= National Sailing Centre =

Sports venue in Singapore

The National Sailing Centre (NSC) is located at the south-eastern tip of Singapore along the East Coast Park. It occupies 2.4 hectares of land.

==History==
Opened in June 1999, the NSC is approximately 51 minutes away from the Youth Olympic Village via the highway.

Equipped with a large berthing area for boats, it also comprises an administration block, a multi-purpose sports hall, a cafeteria, a dormitory and an auditorium, the centre has been the first-choice location for regional and international competitions.

An ideal location for sailing competitions, the National Sailing Centre's strategic position makes full use of the south-west and north-east winds for year-round sailing. Since its opening, the National Sailing Centre has hosted many international and regional events. These include the World Byte Championships (2003), the World Hobie Tiger (2005), the ASEAN Optimist Championship (2006), the Asia Pacific Laser Championships (2006), and the Asian Optimist Championships (2007).

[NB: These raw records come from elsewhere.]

/-- Settles O25: the walk of a valid tree, whose one path is empty where FT has one entry, and the body without a
tree. -/
theorem cwalkBindsThePaths : Obligations.CwalkBindsThePaths := by
  intro s h he
  refine ⟨fun htree => ?binds, fun htree => ?fault⟩
  case binds =>
    obtain ⟨ct, hct, hlen, hentry⟩ := codesOfTree_entries h htree
    refine ⟨ct, runCommand_done he (cwalkBody_done.2 ⟨htree, ct, hct, rfl⟩), hlen, fun r hone => ?_, fun i r hr => ?_⟩
    · obtain ⟨code, hslot, -, hshort⟩ := hentry 0 r (by simp [hone])
      rw [hone] at hlen hshort
      obtain ⟨c, rfl⟩ := List.length_eq_one_iff.1 hlen
      obtain rfl : code = [] := List.length_eq_zero_iff.1 (Nat.lt_one_iff.1 hshort)
      rw [Option.some.inj hslot]
    · obtain ⟨code, hslot, hfollow, -⟩ := hentry i r hr
      exact ⟨code, hslot, hfollow⟩
  case fault => exact runCommand_raise he (cwalkBody_no_tree htree)

/-! The codes of two or more symbols are the paths of a tree with N leaves. -/

/-- Entry `i` of the code table has the path of leaf `i`, and every path of the tree is an entry's code (R151). -/
theorem sound_code_tree {e : Engine} (h : EngineSound e) (hc : e.ctv = true) (hn : 2 ≤ e.n.toNat) :
    ∃ tree : HTree, tree.leaves.length = e.n.toNat ∧
      ∀ (i : Nat) (code : Bits), (i, code) ∈ tree.paths ↔ ∃ c, e.ct[i]? = some c ∧ c.code = code := by
  obtain ⟨-, hcodes⟩ := sound_codes h hc
  have ⟨_, _, ⟨hlen, _⟩, _⟩ := h
  have hne : e.ft ≠ [] := by
    intro h0
    rw [h0, List.length_nil] at hlen
    omega
  obtain ⟨tree, -, -, hleaves, hbound, hpath⟩ := hcodes hne
  refine ⟨tree, by rw [hleaves.length_eq, List.length_range, hlen], fun i code => ⟨fun hp => ?_, ?_⟩⟩
  · obtain ⟨r, -, hslot⟩ := hbound _ hp
    exact ⟨_, hslot, rfl⟩
  · rintro ⟨c, hi, rfl⟩
    exact (hpath i c hi).1

/-- Settles O26: a path of the tree is not empty and no prefix of another leaf's path. -/
theorem codesArePrefixFree : Obligations.CodesArePrefixFree := by
  intro e h hc hn i j a b ha hb
  obtain ⟨tree, hlen, hpath⟩ := sound_code_tree h hc hn
  have hpa : (i, a.code) ∈ tree.paths := (hpath i a.code).2 ⟨a, ha, rfl⟩
  have hpb : (j, b.code) ∈ tree.paths := (hpath j b.code).2 ⟨b, hb, rfl⟩
  refine ⟨HTree.path_ne_nil hpa (hlen ▸ hn), fun hij hprefix => hij ?_⟩
  exact congrArg Prod.fst (HTree.paths_prefix hpa hpb hprefix)

/-- Settles O27: a path of a tree with N leaves is not empty and shorter than N. -/
theorem codeLengthsAreBounded : Obligations.CodeLengthsAreBounded := by
  intro e h hc hn c hcm
  obtain ⟨tree, hlen, hpath⟩ := sound_code_tree h hc hn
  obtain ⟨i, hi⟩ := List.mem_iff_getElem?.1 hcm
  have hp : (i, c.code) ∈ tree.paths := (hpath i c.code).2 ⟨c, hi, rfl⟩
  have hpos : 0 < c.code.length := List.length_pos_iff.2 (HTree.path_ne_nil hp (hlen ▸ hn))
  have hshort : c.code.length + 1 ≤ tree.leaves.length := HTree.path_length hp
  omega

/-! The bit sequences that begin with a path (R158). -/

/-- Of two bitstrings that one sequence begins with, the shorter is a prefix of the longer. -/
theorem prefix_of_beginnings {bit : Nat → Bool} {a b : Bits} (hlen : a.length ≤ b.length)
    (ha : ∀ i, i < a.length → a[i]? = some (bit i)) (hb : ∀ i, i < b.length → b[i]? = some (bit i)) : a <+: b := by
  rw [List.prefix_iff_getElem?]
  intro i hi
  rw [hb i (hi.trans_le hlen), ← ha i hi, List.getElem?_eq_getElem hi]
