/-- V23: reset at LEVEL2; the read is still on the port (D15). -/
theorem test_V23_reset_at_level2 :
    nextPasses (at_ .level2 0xFFF1AF88 0xAC061D26 0xD0388DB3 false true .read) (fun t =>
      t.walkState == .idle && t.port == ⟨0xFFF1AF88, true⟩) = true := by decide

/-- V12. -/
theorem test_V12_l1_fault_unpopulated :
    nextPasses (at_ .level1 0xFFEFFC48 0 0x12345678 false false .read) (fun t =>
      t.walkState == .idle && t.nextAddr == 0xFFEFFC48 && status t == (false, false, false, 1, false)) = true := by decide

/-- V13. -/
theorem test_V13_l1_fault_shows_bits :
    nextPasses (at_ .level1 0xFFEFFC48 0x7FFFFFFF 0x12345678 true false .read) (fun t =>
      t.walkState == .idle && t.nextAddr == 0xFFEFFC48 && status t == (false, true, true, 1, false)) = true := by decide

/-- V7. -/
theorem test_V7_l1_descend :
    nextPasses (at_ .level1 0xFFEFFF40 0xC43FFC6B 0xD0388DB3 true false .write) (fun t =>
      t.walkState == .level2 && t.nextAddr == 0xFFF1AF88 && status t == (true, true, false, 0, false) &&
        t.port == ⟨0xFFEFFF40, true⟩) = true := by decide

/-- V11. -/
theorem test_V11_l1_descend_ignored_bits :
    nextPasses (at_ .level1 0xFFEFFC48 0x87C00001 0x12345678 false false .read) (fun t =>
      t.walkState == .level2 && t.nextAddr == 0x00000745 && status t == (true, false, false, 0, false)) = true := by decide

/-- V16. -/
theorem test_V16_l2_finish_write_violation :
    nextPasses (at_ .level2 0xFFF1AF88 0xAC061D26 0xD0388DB3 false false .write) (fun t =>
      t.walkState == .idle && t.nextAddr == 0xFFF1AF88 && status t == (true, false, true, 4, true) &&
        t.out.physicalAddr == 0x61D26DB3) = true := by decide

/-- V19. -/
theorem test_V19_l2_finish_page_fault :
    nextPasses (at_ .level2 0xFFF1AF88 0x18061D26 0xD0388DB3 false false .read) (fun t =>
      t.walkState == .idle && status t == (false, false, false, 1, true) && t.out.physicalAddr == 0x61D26DB3) = true := by
  decide

/-- R101. -/
theorem test_reserved_state3_stops : step (at_ .unused3 0 0 0 true false .read) = .fault .unusedState3 := by rfl

/-- A word of each row, placed with `withFetchWord` right after reset, is what the next step performs. -/
theorem test_withFetchWord_selects :
    (List.range 32).all (fun w => (State.reset.withFetchWord 8 w).selected == decode (BitVec.ofNat 5 w)) = true := by
  decide

/-! ### The Memory -/

theorem test_memory_canonical :
    Memory.write (Memory.write (Memory.write [] 5 7) 3 9) 5 0 = [(3, 9)] ∧
      (Memory.write (Memory.write [] 0xFFFFFFFF 1) 0 2).wf = true ∧ Memory.wf [(3, 0)] = false := by decide

/-! ### Witnesses: every statement with hypotheses has a state that meets them together -/

/-- ControlWordBits and the seven clauses of SelectionFollowsTransitionTable, each clause by its own state. -/
theorem witness_selection :
    (at_ .level1 1 0 0 true true .read).inputs.reset = true ∧
    ((at_ .idle 1 0 0 true false .read).inputs.reset = false ∧ (at_ .idle 1 0 0 true false .read).walkState = .idle ∧
      (at_ .idle 1 0 0 true false .read).inputs.newRequest = true) ∧
    ((at_ .idle 1 0 0 false false .read).inputs.reset = false ∧
      (at_ .idle 1 0 0 false false .read).inputs.newRequest = false) ∧
    ((at_ .level1 1 0x7FFFFFFF 0 false false .read).inputs.reset = false ∧
      ((at_ .level1 1 0x7FFFFFFF 0 false false .read).mem.read 1).getLsbD 31 = false) ∧
    ((at_ .level1 1 0x80000000 0 false false .read).inputs.reset = false ∧
      ((at_ .level1 1 0x80000000 0 false false .read).mem.read 1).getLsbD 31 = true) ∧
    ((at_ .level2 1 0 0 false false .read).inputs.reset = false ∧ (at_ .level2 1 0 0 false false .read).walkState = .level2) ∧
    ((at_ .unused3 1 0 0 false false .read).inputs.reset = false ∧
      (at_ .unused3 1 0 0 false false .read).walkState = .unused3) := by decide

/-- StepRunsTheSelectedOperation, OperationsStoreNothing: the operation answers a next state, and one faults. -/
theorem witness_step_runs :
    (∃ t, decode (at_ .level2 1 0 0 false false .read).controlWord = .opL2Finish false false ∧
      exec (.opL2Finish false false) (at_ .level2 1 0 0 false false .read) = .next t) ∧
    ∃ f, decode (at_ .unused3 1 0 0 false false .read).controlWord = .reservedState3 false false ∧
      exec (.reservedState3 false false) (at_ .unused3 1 0 0 false false .read) = .fault f :=
  ⟨⟨_, by decide, rfl⟩, ⟨_, by decide, rfl⟩⟩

NSC's lease on its current premises ends in early 2024 and will move out of East Coast Park due to future land reclamation plans along the East Coast. It is planning to move to the site of Keppel Club by the planned Greater Southern Waterfront.

==2010 Summer Youth Olympics==
The National Sailing Centre will be used as a competition venue for sailing during the 2010 Summer Youth Olympics.